Condannato il geometra comunale che intasca i soldi versati per le pratiche edilizie

Condannato perché si appropria dei soldi versati dai cittadini per la definizione di pratiche edilizie onerose. Il reato di peculato si configura a prescindere dalla legittimità o meno dell'esercizio delle funzioni del geometra.

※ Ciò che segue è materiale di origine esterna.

/-- R530, R531, R535, R536: a port with a record gets the next slot, reserved; its commit puts the record in the slot, and a port that folded reports the loss once its buffer is empty. A
reservation of 1 µs is aborted and counted. While frozen, or on the way to it, records are dropped and counted; the C4 record commits after every other reservation and completes the freeze,
and so does a commanded FREEZE record. -/
def Obligations.CaddyRecords : Prop :=
  ∀ (s : State) (p : Fin 7), let x := s.cd.port p
    let others := fun (t : State) (k : Nat) => (∀ j, j ≠ k → t.cd.slot j = s.cd.slot j) ∧ ∀ q, q ≠ p.val → t.cd.port q = s.cd.port q
    let lossOf := fun (l : CdRec) => bits l.w1 60 4 = Cd.LOSS ∧ bits l.w1 45 1 = 1 ∧ bits l.w1 42 3 = p.val ∧ bits l.w3 48 16 = min 65535 x.folded
    let stored := fun (t : State) (k : Nat) (r : CdRec) => t.cd.slot k = ⟨.committed, r⟩ ∧ others t k ∧ t.cd.wptr = s.cd.wptr ∧
      t.cd.newest = if (s.cd.newest = 0x1FFF ∧ s.cd.held = 0) ∨ (k + 8192 - s.cd.newest) % 8192 ≤ 4096 then k else s.cd.newest
    (x.resv.isSome = true ∨ x.buf = [] → exec (.caddyReserve p) s = .next s) ∧
    (x.resv = none → x.buf ≠ [] → s.cd.frozen = false → (s.cd.freezing = true → p.val = if s.cd.byC4 then 1 else 4) → ∃ t, exec (.caddyReserve p) s = .next t ∧
      t.cd.slot s.cd.wptr = ⟨.reserved, ⟨0, 0, 0, 0⟩⟩ ∧ t.cd.port p = { x with resv := some (s.cd.wptr, s.refTime) } ∧ others t s.cd.wptr ∧ t.cd.wptr = (s.cd.wptr + 1) % 8192 ∧ t.cd.newest = s.cd.newest ∧
      s.only t [.cd]) ∧
    (x.resv = none → x.buf ≠ [] → s.cd.frozen = true ∨ (s.cd.freezing = true ∧ p.val ≠ if s.cd.byC4 then 1 else 4) → ∃ t, exec (.caddyReserve p) s = .next t ∧
      t.cd.port p = { x with buf := [] } ∧ t.cd.slots = s.cd.slots ∧ t.cd.wptr = s.cd.wptr ∧
      t.fld Off.CD_LOSS Fld.CD_LOSS.FROZEN_DROPS = satAdd (2 ^ Fld.CD_LOSS.FROZEN_DROPS.w - 1) (s.fld Off.CD_LOSS Fld.CD_LOSS.FROZEN_DROPS) x.buf.length ∧
      s.regsKeep t [Off.CD_LOSS] ∧ s.only t [.regs, .cd]) ∧
    (x.resv = none ∨ x.buf = [] → exec (.caddyRecordCommit p) s = .next s) ∧
    (∀ k w r rest, x.resv = some (k, w) → x.buf = r :: rest →
      (s.cd.freezing = false → rest ≠ [] ∨ x.folded = 0 → ∃ t, exec (.caddyRecordCommit p) s = .next t ∧ stored t k r ∧ t.cd.port p = { x with buf := rest, resv := none } ∧ s.only t [.cd]) ∧
      (s.cd.freezing = false → rest = [] → 0 < x.folded → ∃ t l, exec (.caddyRecordCommit p) s = .next t ∧ stored t k r ∧ t.cd.port p = ⟨[l], 0, none⟩ ∧
        lossOf l ∧ s.only t [.cd]) ∧
      (s.cd.freezing = true → s.cd.byC4 = true → p.val = 1 → (∃ q, q ≠ 1 ∧ (s.cd.port q).resv.isSome = true) → exec (.caddyRecordCommit p) s = .next s) ∧
      (s.cd.freezing = true → (s.cd.byC4 = true → p.val = 1 ∧ ∀ e ∈ s.cd.ports, e.1 ≠ 1 → e.2.resv = none) → (s.cd.byC4 = false → p.val = 4 ∧ rest = []) →
        ∃ t, exec (.caddyRecordCommit p) s = .next t ∧ stored t k r ∧ t.cd.frozen = true ∧ t.cd.freezing = false ∧ t.cd.byC4 = s.cd.byC4 ∧
          t.rd Off.CD_FREEZE_TIME = BitVec.ofNat 64 s.aonTime ∧ s.regsKeep t [Off.CD_FREEZE_TIME] ∧ s.only t [.regs, .cd, .tr]) ∧
      (w + 1000 ≤ s.refTime → ∃ t, exec (.caddyReserveTimeout p) s = .next t ∧ t.cd.slot k = ⟨.aborted, ⟨0, 0, 0, 0⟩⟩ ∧ others t k ∧
        (s.cd.freezing = true ∨ rest ≠ [] ∨ x.folded = 0 → t.cd.port p = { x with buf := rest, resv := none }) ∧
        (s.cd.freezing = false → rest = [] → 0 < x.folded → ∃ l, t.cd.port p = ⟨[l], 0, none⟩ ∧ lossOf l) ∧
        t.fld Off.CD_LOSS Fld.CD_LOSS.ABORTED = satInc (2 ^ Fld.CD_LOSS.ABORTED.w - 1) (s.fld Off.CD_LOSS Fld.CD_LOSS.ABORTED) ∧ s.regsKeep t [Off.CD_LOSS] ∧ s.only t [.regs, .cd]) ∧
      (s.refTime < w + 1000 → exec (.caddyReserveTimeout p) s = .next s))

/-- R543, R544: a taken branch or trap is an entry of the trace, after a resync entry where the trace resumes; wait for interrupt and EN at 0 write a stop entry, EN at 1 a resync entry.
R538, R539, R541, R542: a stamp without an open record is counted; another completes its record, or waits in it. A record that is complete, or has waited 2^TO_LOG2 ft, closes: its LEAF_ID
rests for 2^16 ft and the record goes to the line of NI_LEAF_DEST. NI_LEAF_CFG and NI_LEAF_DEST become active together. -/
def Obligations.TraceAndLeaf : Prop :=
  (∀ (s : State), let at' := fun (t : State) (k : Nat) => KMap.get (fun _ => (0 : W64)) t.tr.buf k
     let entry := fun (t : State) (ty why : Nat) => bits (at' t s.tr.next) 62 2 = ty ∧ bits (at' t s.tr.next) 58 4 = why ∧ bits (at' t s.tr.next) 0 58 = s.aonTime % 2 ^ 58
     let one := fun t : State => t.tr.next = (s.tr.next + 1) % 512 ∧ ∀ k, k ≠ s.tr.next → at' t k = at' s k
     let en := fun t : State => t.fld Off.PT_TRACE_CTRL Fld.PT_TRACE_CTRL.EN
     let stays := s.fld Off.PT_TRACE_CTRL Fld.PT_TRACE_CTRL.FOLLOW = 1 ∧ s.cd.frozen = true
     (∀ (trap : Bool) (src dst : BitVec 21) (cycles : Nat), let is := fun e : W64 => bits e 62 2 = b2n trap ∧ bits e 42 20 = bits src 1 20 ∧ bits e 22 20 = bits dst 1 20 ∧ bits e 0 22 = min (2 ^ 22 - 1) cycles
       (s.traceOn = false ∨ s.domOn 64 = false → exec (.potBranch trap src dst cycles) s = .next s) ∧
       (s.traceOn = true → s.domOn 64 = true → s.tr.resync = none → s.tr.stopped = false → ∃ t, exec (.potBranch trap src dst cycles) s = .next t ∧ is (at' t s.tr.next) ∧ one t ∧
         t.tr.stopped = false ∧ s.only t [.tr]) ∧
       (∀ why, s.traceOn = true → s.domOn 64 = true → why < 16 → s.tr.resync = some why ∨ (s.tr.resync = none ∧ s.tr.stopped = true ∧ why = 1) →
         ∃ t, exec (.potBranch trap src dst cycles) s = .next t ∧ entry t 2 why ∧ is (at' t ((s.tr.next + 1) % 512)) ∧ t.tr.next = (s.tr.next + 2) % 512 ∧ t.tr.stopped = false ∧ t.tr.resync = none ∧
           (∀ k, k ≠ s.tr.next → k ≠ (s.tr.next + 1) % 512 → at' t k = at' s k) ∧ s.only t [.tr])) ∧
     (s.traceOn = false ∨ s.domOn 64 = false ∨ s.tr.stopped = true → exec .potWaitForInterrupt s = .next s) ∧
     (s.traceOn = true → s.domOn 64 = true → s.tr.stopped = false → ∃ t, exec .potWaitForInterrupt s = .next t ∧ entry t 3 0 ∧ one t ∧ t.tr.stopped = true ∧ s.only t [.tr]) ∧
     (en s = 0 → ¬stays → ∃ t, exec (.traceEnWrite true) s = .next t ∧ en t = 1 ∧ entry t 2 0 ∧ one t ∧ t.tr.stopped = false ∧ t.tr.resync = none ∧
       s.regsKeep t [Off.PT_TRACE_CTRL] ∧ s.only t [.regs, .tr]) ∧
     (en s = 0 → stays → ∃ t, exec (.traceEnWrite true) s = .next t ∧ en t = 1 ∧ t.tr = { s.tr with resync := some 0 } ∧ s.regsKeep t [Off.PT_TRACE_CTRL] ∧ s.only t [.regs, .tr]) ∧
     (en s = 1 → s.tr.stopped = false → ∃ t, exec (.traceEnWrite false) s = .next t ∧ en t = 0 ∧ entry t 3 3 ∧ one t ∧ t.tr.stopped = true ∧ s.regsKeep t [Off.PT_TRACE_CTRL] ∧ s.only t [.regs, .tr]) ∧
     (∀ on, on = true ∧ en s = 1 ∨ on = false ∧ (en s = 0 ∨ s.tr.stopped = true) → ∃ t, exec (.traceEnWrite on) s = .next t ∧ en t = b2n on ∧ s.onlyRegs t [Off.PT_TRACE_CTRL])) ∧
  (∀ (s : State) (n : Fin 256), let u := s.niAt n
     let cnt := fun (t : State) (f : Fld) => t.fld (Off.NI_LEAF_CNT n) f
     let closes := fun (t : State) (k : Nat) (r : LeafRec) (inc : Bool) => let q := s.leafReq n k r inc
       (t.niAt n).leaf.recAt k = none ∧ KMap.get (fun _ => 0) (t.niAt n).leaf.quar k = s.niTime n + 2 ^ 16 + 1 ∧
       (∀ j, j ≠ k → (t.niAt n).leaf.recAt j = u.leaf.recAt j ∧ KMap.get (fun _ => 0) (t.niAt n).leaf.quar j = KMap.get (fun _ => 0) u.leaf.quar j) ∧
       q.vn = Vn.IOP ∧ q.opcode = 4 ∧ q.agent = 0xFFF ∧ q.priv = true ∧ q.origin = true ∧ q.line = s.fld (Off.NI_LEAF_DEST n) Fld.NI_LEAF_DEST.LINE ∧ lineWord q.pl 1 = BitVec.ofNat 64 r.admitted ∧
       (∀ dest, s.passesTo n q dest → s.waitsFor t n q dest) ∧ s.nisKeep t n ∧ s.only t [.regs, .tabBad, .ni, .wakeQ]
     (u.leaf.arrived = [] → exec (.leafStamp n) s = .next s) ∧
     (∀ p rest, u.leaf.arrived = p :: rest → let k := bits (p.word 0) 56 6
       let delivery := bits (p.word 0) 62 2 = 2
       (u.leaf.recAt k = none → ∃ t, exec (.leafStamp n) s = .next t ∧ t.niAt n = { u with leaf := { u.leaf with arrived := rest } } ∧ s.nisKeep t n ∧
         cnt t Fld.NI_LEAF_CNT.STAMP_DROPS = satInc (2 ^ Fld.NI_LEAF_CNT.STAMP_DROPS.w - 1) (cnt s Fld.NI_LEAF_CNT.STAMP_DROPS) ∧ s.regsKeep t [Off.NI_LEAF_CNT n] ∧ s.only t [.regs, .ni]) ∧
       (∀ r, u.leaf.recAt k = some r →
         (delivery → r.arrived < r.expect → ∃ t, exec (.leafStamp n) s = .next t ∧ (t.niAt n).leaf.recAt k = some { r with deliver := some (p.word 1).toNat } ∧
           (t.niAt n).leaf.arrived = rest ∧ s.nisKeep t n ∧ s.only t [.ni]) ∧
         (¬delivery → r.deliver = none ∨ r.arrived + 1 < r.expect → ∃ t, exec (.leafStamp n) s = .next t ∧
           (t.niAt n).leaf.recAt k = some { r with arrived := r.arrived + 1, stamps := if r.arrived < 29 then r.stamps ++ [p.word 1] else r.stamps } ∧
           (t.niAt n).leaf.arrived = rest ∧ s.nisKeep t n ∧ s.only t [.ni]) ∧
         (delivery → r.expect ≤ r.arrived → ∃ t, exec (.leafStamp n) s = .next t ∧ closes t k { r with deliver := some (p.word 1).toNat } false) ∧
         (¬delivery → r.deliver.isSome = true → r.expect ≤ r.arrived + 1 → ∃ t, exec (.leafStamp n) s = .next t ∧
           closes t k { r with arrived := r.arrived + 1, stamps := if r.arrived < 29 then r.stamps ++ [p.word 1] else r.stamps } false))) ∧
     (∀ (k : Fin 64) r, u.leaf.recAt k = some r → let due := r.admitted + 2 ^ leafTo (s.rd (Off.NI_LEAF_CFG n)) ≤ s.niTime n
       (¬(s.timeRuns n = true ∧ due) → exec (.leafRecordTimeout n k) s = .next s) ∧
       (s.timeRuns n = true → due → ∃ t, exec (.leafRecordTimeout n k) s = .next t ∧ closes t k r true ∧
         cnt t Fld.NI_LEAF_CNT.INCOMPLETE = satInc (2 ^ Fld.NI_LEAF_CNT.INCOMPLETE.w - 1) (cnt s Fld.NI_LEAF_CNT.INCOMPLETE))) ∧
     (∀ k : Fin 64, let q := KMap.get (fun _ => 0) u.leaf.quar k
       (q ≠ 0 → q ≤ s.niTime n + 1 → ∃ t, exec (.leafIdRelease n k) s = .next t ∧ t.niAt n = { u with leaf := (t.niAt n).leaf } ∧ KMap.get (fun _ => 0) (t.niAt n).leaf.quar k = 0 ∧
         (t.niAt n).leaf.recs = u.leaf.recs ∧ s.nisKeep t n ∧ s.only t [.ni]) ∧
       (q = 0 ∨ s.niTime n + 1 < q → exec (.leafIdRelease n k) s = .next s)) ∧
     (∃ t, exec (.leafCommit n) s = .next t ∧ (∀ o, o ∈ [Off.NI_LEAF_CFG n, Off.NI_LEAF_DEST n] → t.rd o = s.pendOf o ∧ t.pendOf o = s.pendOf o ∧ KMap.get (fun _ => none) t.pend o = none) ∧
       s.regsKeep t [Off.NI_LEAF_CFG n, Off.NI_LEAF_DEST n] ∧ s.only t [.regs, .pend]))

La Corte di Cassazione, con la sentenza n. 34086/2011 depositata il 14 settembre, ha confermato la condanna di peculato per il geometra comunale che intascava soldi versati dai cittadini per la definizione di pratiche edilizie onerose. Non è rilevante che l'appropriazione derivi da un corretto e legittimo esercizio delle funzioni o da un esercizio di fatto. La fattispecie. Un geometra dipendente dell'Area Urbanistica di un comune ligure, veniva condannato, in primo e secondo grado, per il delitto di peculato - essendosi appropriato di denaro versato da cittadini per la definizione di pratiche edilizie onerose - e per il delitto di truffa visto che, in altri casi, si era appropriato di somme non dovute all'amministrazione, ingannando altri utenti. Peculato o truffa? Il geometra ricorre per cassazione lamentando l'erronea qualificazione dei fatti in peculato, in quanto egli non poteva disporre del denaro pubblico. Viene così a mancare, secondo il ricorrente, il presupposto dell'appartenenza delle somme versate alla PA, quindi i fatti erano da qualificarsi come truffa. Di diverso avviso è invece la Corte Suprema. Le modalità di riscossione non sono rilevanti perché le somme già appartenevano alla PA. Infatti, gli importi che gli utenti versavano erano necessari per la definizione di pratiche edilizie - insomma spettavano alla Pa ed ad essa appartenevano - ma l'interessato, comportandosi da soggetto legittimato a riscuotere i pagamenti, si intascava il denaro. Il peculato è da escludere solo se il possesso del denaro è meramente occasionale. Nel caso di specie, chiarisce la Corte, non può considerarsi occasionale il possesso di denaro, visto che l'insorgere del presupposto di reato è stato favorito dall'affidamento riposto dal privato nella qualifica pubblica del soggetto. È dunque irrilevante se l'appropriazione sia derivata da un legittimo esercizio delle funzioni o dall'esercizio di fatto e arbitrario delle stesse. Gli ermellini, pertanto, dichiarano inammissibile il ricorso e condannano il ricorrente al pagamento delle spese processuali e di euro 1.000 in favore della Cassa delle ammende.